- _WHAT TO DO_: In the records, find every line with the word "inside" and copy it out.

- _TASK INPUTS_:
-- ==== Sys2Proof/Certificates/Slice0/Obligations.lean ====
section
/-! DEFINITION. The statements for the provers, one def each; OBLIGATIONS.json says of each what it formalises. -/

open Sys2Proof Sys2Proof.Machine

/-! ## Reset and the invariant -/

/-- What hardware reset leaves, for every configuration and every draw of the unspecified framebuffer (R291, R33). The values
of the flags, the cursor and the font are the spec's decision D10; a byte of `FB` is a free value. -/
def Obligations.ResetValues : Prop :=
  ∀ (c : Config) (draw : Nat),
    (State.resetOf c draw).cfg = c ∧
    (State.resetOf c draw).topview = false ∧ (State.resetOf c draw).autoUpdate = false ∧
    (State.resetOf c draw).charX = 0 ∧ (State.resetOf c draw).charY = 0 ∧
    (State.resetOf c draw).font = c.defaultFont ∧
    (State.resetOf c draw).trace = [] ∧ (State.resetOf c draw).replies = [] ∧
    (State.resetOf c draw).lines.chipSelectAsserted = false ∧ (State.resetOf c draw).lines.resetAsserted = false ∧
    (State.resetOf c draw).panel = Panel.unknown ∧
    (State.resetOf c draw).hostPort = [] ∧ (State.resetOf c draw).seqCmds = [] ∧
    ∀ a, (State.resetOf c draw).readByte a = Config.powerOnByte draw a

/-- The invariant holds right after reset. -/
def Obligations.ResetMeetsInv : Prop :=
  (∀ (c : Config) (draw : Nat), StateInv (State.resetOf c draw)) ∧ StateInv State.reset

/-- Every step keeps the invariant, from every state that meets it. -/
def Obligations.StepKeepsInv : Prop :=
  ∀ s t, StateInv s → step s = .next t → StateInv t

/-- A step runs the decoded instruction: the row of the first serial byte left to the sequencer, else the packet on the host
port, each with its bytes taken; with nothing presented the block idles, a cut packet is dropped, and a byte no row of R90 has
is taken and not sent (R92; log entry 10). -/
def Obligations.StepRunsTheDecodedInstruction : Prop :=
  ∀ s : State,
    (∀ i rest, s.seqCmds = [] → decodeHost s.hostPort = .ok (i, rest) → step s = exec i { s with hostPort := rest }) ∧
    (∀ b rest i, s.seqCmds = b :: rest → decodeSerial s.cfg.serCmd s.cfg.biasCmd s.panel.arg b = some i →
      step s = exec i { s with seqCmds := rest }) ∧
    (s.seqCmds = [] → s.hostPort = [] → step s = .next s) ∧
    (∀ op, s.seqCmds = [] → decodeHost s.hostPort = .error (.truncated op) → step s = .next { s with hostPort := [] }) ∧
    (∀ b rest, s.seqCmds = b :: rest → decodeSerial s.cfg.serCmd s.cfg.biasCmd s.panel.arg b = none →
      step s = .next { s with seqCmds := rest })

/-! ## Encodings -/

/-- Decode and encode agree on host packets: for every well-formed host instruction, every operand, and any bytes after it. -/
def Obligations.HostRoundTrip : Prop :=
  ∀ (sc : SerCmd) (bias : Byte) (i : Instr) (rest : List Byte), i.serial = false → i.wellFormed = true →
    decodeHost (encode sc bias i ++ rest) = .ok (i, rest)

/-- The other direction: what the host decoder reads is a well-formed host instruction whose packet those bytes are. -/
def Obligations.HostDecodeInverse : Prop :=
  ∀ (bytes : List Byte) (i : Instr) (rest : List Byte), decodeHost bytes = .ok (i, rest) →
    i.serial = false ∧ i.wellFormed = true ∧ ∀ (sc : SerCmd) (bias : Byte), encode sc bias i ++ rest = bytes

/-- Decode and encode agree on the serial command bytes with the default constants, in both directions. -/
def Obligations.SerialRoundTrip : Prop :=
  (∀ i : Instr, i.serial = true → ∃ b, encode SerCmd.standard biasStandard i = [b] ∧
    decodeSerial SerCmd.standard biasStandard (serialPosition i) b = some i) ∧
  (∀ (position : Option SerialArg) (b : Byte) (i : Instr), decodeSerial SerCmd.standard biasStandard position b = some i →
    i.serial = true ∧ serialPosition i = position ∧ encode SerCmd.standard biasStandard i = [b])

/-- A few words written out from R82, R83, R84 and R90. -/
def Obligations.DecodedWords : Prop :=
  decodeHost [0x08, 0xFF, 0xFF, 0x00, 0x0A, 0x01] = .ok (.setpix (-1) 10 1, []) ∧
  decodeHost [0x08, 0x80, 0x00, 0x7F, 0xFF, 0x00] = .ok (.setpix (-32768) 32767 0, []) ∧
  decodeHost [0x06, 0x05] = .ok (.dmTopview, []) ∧
  decodeHost [0x06, 0x08] = .ok (.dispmodeReserved 8, []) ∧
  decodeHost [0x07, 0x07, 0x2A] = .ok (.dispmodevContrast 0x2A, []) ∧
  decodeHost [0x13, 0, 0, 0, 0, 0, 9, 0, 9, 0, 3, 1] = .ok (.roundrect 0 0 9 9 3 1, []) ∧
  decodeHost [0x21, 0x12, 0x34] = .ok (.font 0x1234, []) ∧
  decodeHost [0x23, 0x02, 0x41, 0x42] = .ok (.textwidth [0x41, 0x42], []) ∧
  decodeHost [0x30, 0x00, 0x02, 0xFF, 0xFE, 0xFF, 0xFF] = .ok (.bitmap 2 (-2) (-1), []) ∧
  decodeHost [0x17, 0x01] = .ok (.reservedHostOpcode 0x17, [0x01]) ∧
  decodeSerial SerCmd.standard biasStandard none 0xB5 = some (.cPage 5) ∧
  decodeSerial SerCmd.standard biasStandard (some .contrast) 0x2A = some (.contrastArgument 0x2A)

/-! ## Pixels -/

/-- The addressing of pixels (R53): the address is `x + (y / 8) * W` and the bit `y mod 8`; for a pixel on the display the
address lies in `FB`, the largest is `W * P - 1`, of the last pixel, and at most 2039, so 11 bits hold it; two pixels never
share address and bit; every bit of every byte of `FB` is some pixel's. -/
def Obligations.PixelAddressing : Prop :=
  ∀ c : Config,
    (∀ x y : Int, pixelAddr c x y = x.toNat + y.toNat / 8 * c.w ∧ pixelBit y = y.toNat % 8) ∧
    (∀ x y, inside c x y = true → pixelAddr c x y < c.w * c.p ∧ pixelAddr c x y ≤ 2039 ∧ pixelAddr c x y < 2 ^ 11 ∧ pixelBit y < 8) ∧
    (inside c ((c.w : Int) - 1) ((c.h : Int) - 1) = true ∧
      pixelAddr c ((c.w : Int) - 1) ((c.h : Int) - 1) = c.w * c.p - 1) ∧
    (∀ x y x' y', inside c x y = true → inside c x' y' = true → pixelAddr c x y = pixelAddr c x' y' →
      pixelBit y = pixelBit y' → x = x' ∧ y = y') ∧
    (∀ a b, a < c.w * c.p → b < 8 → ∃ x y, inside c x y = true ∧ pixelAddr c x y = a ∧ pixelBit y = b)

/-- `SETPIX` completes in every state and writes one bit of one byte: the addressed bit becomes the colour's truth value,
every other bit and byte reads as before, and nothing else changes; off the display nothing at all changes. -/
def Obligations.SetpixWritesOneBit : Prop :=
  ∀ (s : State) (x y : Half) (c : Byte), ∃ t, exec (.setpix x y c) s = .next t ∧ SameCore s t ∧ SamePort s t ∧
    ((x.toInt < 0 ∨ s.cfg.w ≤ x.toInt ∨ y.toInt < 0 ∨ s.cfg.h ≤ y.toInt) → t = s) ∧
    ((0 ≤ x.toInt ∧ x.toInt < s.cfg.w ∧ 0 ≤ y.toInt ∧ y.toInt < s.cfg.h) →
      (∀ a, a ≠ x.toInt.toNat + y.toInt.toNat / 8 * s.cfg.w → t.readByte a = s.readByte a) ∧
      (∀ k < 8, (t.readByte (x.toInt.toNat + y.toInt.toNat / 8 * s.cfg.w)).getLsbD k =
        if k = y.toInt.toNat % 8 then decide (c ≠ 0)
        else (s.readByte (x.toInt.toNat + y.toInt.toNat / 8 * s.cfg.w)).getLsbD k))

/-- `GETPIX` completes in every state: it replies the addressed bit as one byte, or 0 off the display (decision D14; log
entry 23), and changes nothing else. -/
def Obligations.GetpixReplies : Prop :=
  ∀ (s : State) (x y : Half),
    ((x.toInt < 0 ∨ s.cfg.w ≤ x.toInt ∨ y.toInt < 0 ∨ s.cfg.h ≤ y.toInt) →
      exec (.getpix x y) s = .next { s with replies := s.replies ++ [[0]] }) ∧
    ((0 ≤ x.toInt ∧ x.toInt < s.cfg.w ∧ 0 ≤ y.toInt ∧ y.toInt < s.cfg.h) →
      exec (.getpix x y) s = .next { s with replies := s.replies ++
        [[if (s.readByte (x.toInt.toNat + y.toInt.toNat / 8 * s.cfg.w)).getLsbD (y.toInt.toNat % 8) then 1 else 0]] })

/-- The round trip of the pixel addressing: after `SETPIX`, `GETPIX` of that pixel replies the colour's truth value, `GETPIX`
of any other operands replies what it replied before, and a dropped `SETPIX` changes no reply. -/
def Obligations.PixelRoundTrip : Prop :=
  ∀ (s : State) (x y : Half) (c : Byte), ∃ t, exec (.setpix x y c) s = .next t ∧
    (inside s.cfg x.toInt y.toInt = true →
      exec (.getpix x y) t = .next { t with replies := t.replies ++ [[if c = 0 then 0 else 1]] }) ∧
    (∀ (x' y' : Half) (b : Byte), (x', y') ≠ (x, y) ∨ inside s.cfg x.toInt y.toInt = false →
      exec (.getpix x' y') s = .next { s with replies := s.replies ++ [[b]] } →
      exec (.getpix x' y') t = .next { t with replies := t.replies ++ [[b]] })

/-- `CLS` completes in every state: every byte of `FB` is 0 and every pixel unlit, registers and replies are as before, and
`CLS_FLUSH` says whether one transfer of the cleared framebuffer follows. -/
def Obligations.ClsClears : Prop :=
  ∀ s : State, ∃ t, exec .cls s = .next t ∧ SameCore s t ∧
    (∀ a, a < s.cfg.w * s.cfg.p → t.readByte a = 0) ∧ (∀ a, s.cfg.w * s.cfg.p ≤ a → t.readByte a = s.readByte a) ∧
    (∀ x y, t.getPixel x y = false) ∧
    (s.cfg.clsFlush = .policy → Syncs s t) ∧
    (s.cfg.clsFlush = .always → Emits s t t.flushEvents) ∧
    (s.cfg.clsFlush = .never → SamePort s t)

/-- `CLS` twice: the second completes too, leaves the framebuffer of the first, and sends what the first sent. -/
def Obligations.ClsIdempotent : Prop :=
  ∀ s : State, ∃ t u es, exec .cls s = .next t ∧ exec .cls t = .next u ∧ u.fb = t.fb ∧ SameCore t u ∧
    t.trace = s.trace ++ es ∧ u.trace = t.trace ++ es

/-- `POINT` is `SETPIX` then `SYNC`, the `SYNC` also after a dropped pixel; as a drawing call it draws that one pixel. -/
def Obligations.PointDrawsOnePixel : Prop :=
  ∀ (s : State) (x y : Half) (c : Byte),
    (∀ t, exec (.setpix x y c) s = .next t → exec (.point x y c) s = exec .sync t) ∧
    Draws s (.point x y c) (lit c) (fun px py => px = x.toInt ∧ py = y.toInt)

/-! ## Transfers -/

/-- The size of one page transfer: `FLUSH` completes, changes nothing but the port, and emits `P * (3 + W) + 1` events: `3 * P`
commands, one `CSHIGH`, and the framebuffer in address order as data; with the sizes of the three variants. -/
def Obligations.FlushEventCounts : Prop :=
  ∀ s : State, ∃ t es, exec .flush s = .next t ∧ SameCore s t ∧ SameFb s t ∧ Emits s t es ∧
    es.length = s.cfg.p * (3 + s.cfg.w) + 1 ∧
    (cmdBytes es).length = 3 * s.cfg.p ∧ es.count .csHigh = 1 ∧
    datBytes es = (List.range (s.cfg.w * s.cfg.p)).map s.readByte ∧
    (s.cfg = vShort → es.length = 541 ∧ (cmdBytes es).length = 12 ∧ (datBytes es).length = 528) ∧
    ((s.cfg = vTallA ∨ s.cfg = vTallB) → es.length = 1049 ∧ (cmdBytes es).length = 24 ∧ (datBytes es).length = 1024)

/-- The framing of a page transfer (R147): exactly the `P` pages of the variant, 4 for the short one and 8 for the taller two,
in ascending order; page `pg` is the three address commands and then its slice of `W` framebuffer bytes; `CSHIGH` ends it. -/
def Obligations.FlushPageFraming : Prop :=
  (vShort.p = 4 ∧ vTallA.p = 8 ∧ vTallB.p = 8) ∧
  ∀ s : State, ∃ t es, exec .flush s = .next t ∧ Emits s t es ∧
    (s.cfg.p = 4 ∨ s.cfg.p = 8) ∧ es.length = s.cfg.p * (3 + s.cfg.w) + 1 ∧
    (∀ pg, pg < s.cfg.p → (es.drop (pg * (3 + s.cfg.w))).take (3 + s.cfg.w) =
      [.cmd (s.cfg.serCmd.colLo + BitVec.ofNat 8 (if s.topview then s.cfg.topviewOffset else 0)),
       .cmd s.cfg.serCmd.colHi, .cmd (s.cfg.serCmd.page + BitVec.ofNat 8 pg)] ++
      (List.range s.cfg.w).map fun col => .dat (s.readByte (pg * s.cfg.w + col))) ∧
    es.drop (s.cfg.p * (3 + s.cfg.w)) = [.csHigh]

/-- `topview` affects the column-low command bytes, not the data: two states that differ in `topview` alone send the same data
bytes in the same order and the same number of events, and every event but the column-low command of each page is the same. -/
def Obligations.FlushDataIgnoresTopview : Prop :=
  ∀ (s : State) (v : Bool), ∃ t u es fs, exec .flush s = .next t ∧ exec .flush { s with topview := v } = .next u ∧
    t.trace = s.trace ++ es ∧ u.trace = s.trace ++ fs ∧ datBytes es = datBytes fs ∧ es.length = fs.length ∧
    ∀ k, (k % (3 + s.cfg.w) ≠ 0 ∨ s.cfg.p * (3 + s.cfg.w) ≤ k) → es[k]? = fs[k]?

/-- `SYNC` completes: with `auto_update = 0` it has no effect at all, with 1 exactly the effect of `FLUSH`. -/
def Obligations.SyncByPolicy : Prop :=
  ∀ s : State, (s.autoUpdate = false → exec .sync s = .next s) ∧
    (s.autoUpdate = true → exec .sync s = exec .flush s ∧ exec .sync s = .next (s.emit s.flushEvents))

/-- `UPDMODE` completes and writes `auto_update` by its operand alone: 1 sets it, 0 clears it, any other value changes nothing,
and no event is emitted. -/
def Obligations.UpdmodeWritesTheFlag : Prop :=
  ∀ s : State, exec (.updmode 1) s = .next { s with autoUpdate := true } ∧
    exec (.updmode 0) s = .next { s with autoUpdate := false } ∧
    ∀ m : Byte, 2 ≤ m.toNat → exec (.updmode m) s = .next s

- _EXPECTED ANSWER_:
    (∀ x y, inside c x y = true → pixelAddr c x y < c.w * c.p ∧ pixelAddr c x y ≤ 2039 ∧ pixelAddr c x y < 2 ^ 11 ∧ pixelBit y < 8) ∧
    (inside c ((c.w : Int) - 1) ((c.h : Int) - 1) = true ∧
    (∀ x y x' y', inside c x y = true → inside c x' y' = true → pixelAddr c x y = pixelAddr c x' y' →
    (∀ a b, a < c.w * c.p → b < 8 → ∃ x y, inside c x y = true ∧ pixelAddr c x y = a ∧ pixelBit y = b)
    (inside s.cfg x.toInt y.toInt = true →
    (∀ (x' y' : Half) (b : Byte), (x', y') ≠ (x, y) ∨ inside s.cfg x.toInt y.toInt = false →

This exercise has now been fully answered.